PostRank measures the attention, not the value
Though the algorithm of PostRank is not disclosed as the mysterious PageRank, from the promotion voucher and personal observation, the PostRank is determined by the comments, reference and social bookmarking. In another word, a provocative flaming post may invite more attention, and achieves a higher PostRank then a plain HOWTO, though the latter is more valuable imho.

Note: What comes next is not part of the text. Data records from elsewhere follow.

-- ==== Sys2Proof/Safety.lean ====
section
/-! DEFINITION. The terms that claims use: the canonical form of the state's stores, a device in service, and what a command
leaves alone. -/

namespace Sys2Proof.Machine

/-- The byte memory and the register store are in their canonical forms. -/
def State.canonical (s : State) : Bool := s.mem.wf && keysRise none s.regs

/-- Every glade of the variant runs (R12, R16, R17). -/
def State.gladesUp (s : State) : Bool := (List.range 44).all (fun g => !gladePresent s.variant g || s.up g)

/-- The device is in service: start-up has applied an image, the part is not prepared for return, no L4 stands, no unit and no
link is fenced, every glade of the variant runs, and the stores are canonical. -/
def State.inService (s : State) : Bool :=
  decide (s.host.phase = .applied) && !s.returned && !s.flt.l4 && s.flt.units.isEmpty && s.host.links.isEmpty && s.gladesUp && s.canonical

/-- The device is in service, and an address stands on a page of a glade that the variant has (R1, R12, R819). -/
def State.takes (s : State) (addr : Nat) : Bool :=
  s.inService && (match pageGlade addr with
    | some g => gladePresent s.variant g && !pageAbsent s.variant addr
    | none => false)

/-- Every register field outside a list holds the same value in both states. -/
def RegsKeptBut (l : List Field) (s t : State) : Prop := ∀ G : Field, (∀ F ∈ l, G.key ≠ F.key) → t.get G = s.get G

/-- A command answers a next state with a property. -/
def Reaches (c : Instr) (s : State) (P : State → Prop) : Prop := ∃ t, exec c s = .next t ∧ P t

/-- R687, R709: the island has just gone from RUN to LOCKOUT for one cause: every output is off, and LOCKOUT is flagged. -/
def LockedOut (code idx : Nat) (t : State) : Prop :=
  t.safe.mode = .lockout ∧ t.safe.causes = [(code, idx)] ∧ (∀ k, k < 4 → (t.sOut k).on = false) ∧ t.get R.SAFE_SSTAT_LOCKOUT = 1

end Sys2Proof.Machine
end

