/-- On a linked port of the enabled engine, an Announce of the configured domain joins the data sets that the port has heard, of which the best is the port’s, and one of another domain, or a copy that the pair has discarded, changes nothing, a Pdelay request is answered by its response and follow-up, a response gives the mean link delay of its four times, Sync with its Follow_Up and Announce leave a MASTER port only and Pdelay every port, a receipt timeout forgets the Announce; a Sync at the slave port is an offset t1 + correction + delay - t2 for the servo and at any other port, or of another domain, nothing. The addresses and the follow-up of a response are those of IEEE 1588-2019 (notes/assumptions/62.md). The state decision is that of IEEE 1588-2019 (notes/assumptions/19.md). -/
def Obligations.PtpMessages : Prop :=
  ∀ (s : State) (p : Nat), s.inService = true → keysRise none s.net.ptp = true →
    (∀ (h : PtpHead) t1 corr t2, h.port = p → ((s.ptpSlave p = false ∨ h.domain ≠ s.get R.NETSV_PTP_CFG_DOMAIN ∨ s.isCopy p h.srcMac h.red = true) → exec (.ptpSyncReceived h t1 corr t2) s = .next s)
        ∧ (s.ptpSlave p = true → h.domain = s.get R.NETSV_PTP_CFG_DOMAIN → s.isCopy p h.srcMac h.red = false → Reaches (.ptpSyncReceived h t1 corr t2) s (fun t => t.mem = s.mem ∧ t.net = s.net
            ∧ exec (.servoOffset 1 (t1 + corr - t2 + ((s.ptpPort p).mld * 2 ^ 12 : Nat))) s = .next t)))
    ∧ (s.ptpUp = true → s.ptpPorts.contains p = true → s.linkUp p = true →
        (∀ (h : PtpHead) (m : PtpMsg), h.port = p → s.isCopy p h.srcMac h.red = true → exec (.ptpMessageReceived h m) s = .next s)
        ∧ (∀ (h : PtpHead) (d : AnnounceData), h.port = p → (h.domain ≠ s.get R.NETSV_PTP_CFG_DOMAIN → exec (.ptpMessageReceived h (.announce d)) s = .next s)
            ∧ (h.domain = s.get R.NETSV_PTP_CFG_DOMAIN → s.isCopy p h.srcMac h.red = false →
                Reaches (.ptpMessageReceived h (.announce d)) s (fun t => (t.ptpPort p).heard = hearAnnounce h.sender d (s.ptpPort p).heard
                  ∧ (t.ptpPort p).best = bestOf (hearAnnounce h.sender d (s.ptpPort p).heard) ∧ t.mem = s.mem)))
        ∧ (∀ h : PtpHead, h.port = p → s.isCopy p h.srcMac h.red = false →
            Reaches (.ptpMessageReceived h .pdelayReq) s (fun t =>
              t.ptpPort p = { s.ptpPort p with resps := (s.ptpPort p).resps + 1, out := [.pdelayResp s.stamp, .pdelayFollowUp s.stamp] } ∧ t.regs = s.regs ∧ t.mem = s.mem)
            ∧ (∀ t1 t2 t3 t4, Reaches (.ptpMessageReceived h (.pdelayResp t1 t2 t3 t4)) s (fun t =>
              t.ptpPort p = { s.ptpPort p with mld := meanDelay (s.ptpPort p).prev t1 t2 t3 t4, prev := some (t3, t4) } ∧ t.mem = s.mem)))
        ∧ Reaches (.ptpIntervalSend p .pdelay) s (fun t => t.ptpPort p = { s.ptpPort p with pdls := (s.ptpPort p).pdls + 1, out := [.pdelayReq] } ∧ t.regs = s.regs ∧ t.mem = s.mem)
        ∧ ((s.ptpPort p).st = 6 → Reaches (.ptpIntervalSend p .sync) s (fun t => t.ptpPort p = { s.ptpPort p with syncs := (s.ptpPort p).syncs + 1, out := [.sync (s.get R.NETSV_PTP_CFG_DOMAIN), .followUp (s.get R.NETSV_PTP_CFG_DOMAIN) s.stamp] } ∧ t.regs = s.regs)
            ∧ Reaches (.ptpIntervalSend p .announce) s (fun t => t.ptpPort p = { s.ptpPort p with anns := (s.ptpPort p).anns + 1, out := [.announce s.ptpAnnounced] } ∧ t.regs = s.regs))
        ∧ ((s.ptpPort p).st ≠ 6 → exec (.ptpIntervalSend p .sync) s = .next s ∧ exec (.ptpIntervalSend p .announce) s = .next s)
        ∧ Reaches (.ptpAnnounceReceiptTimeout p) s (fun t => (t.ptpPort p).best = none ∧ (t.ptpPort p).heard = [] ∧ t.mem = s.mem))
    ∧ (s.ptpUp = false → ∀ h m k, exec (.ptpMessageReceived h m) s = .next s ∧ exec (.ptpIntervalSend p k) s = .next s ∧ exec (.ptpAnnounceReceiptTimeout p) s = .next s)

PostRank reflects the group wisdom, not the personal choice
I once read digg’s program channel, then moved on to programming@reddit because the latter is more programmer-oriented and just meets my flavor. Once the community grows big, the voice from the majority dwarf the “long tail” which the minority audience care most. The same dilemma also applies to the PostRank.

PostRank is too humble
There is no evidence, still my wild guess; the PostRank is feed-based, not internet-wise as PageRank. This assumption is quite reasonable: the global PostRank is too expensive for a startup company; the global PostRank is too provocative to the bloggers, how come the post in Gizmodo ends up lower than the alternative Engadget? The humbleness renders the sorting across feeds less useful.

The next step towards perfection
To address the above issues, the PostRank needs to be personalized. Let the user to define what is Good, Great, Best based on his/her historic behavior; check the influence from the public using the popularity contest score; discover the similar minority for sharing and referring.

A hybrid Bayesian classifier case + Web 2.0 community.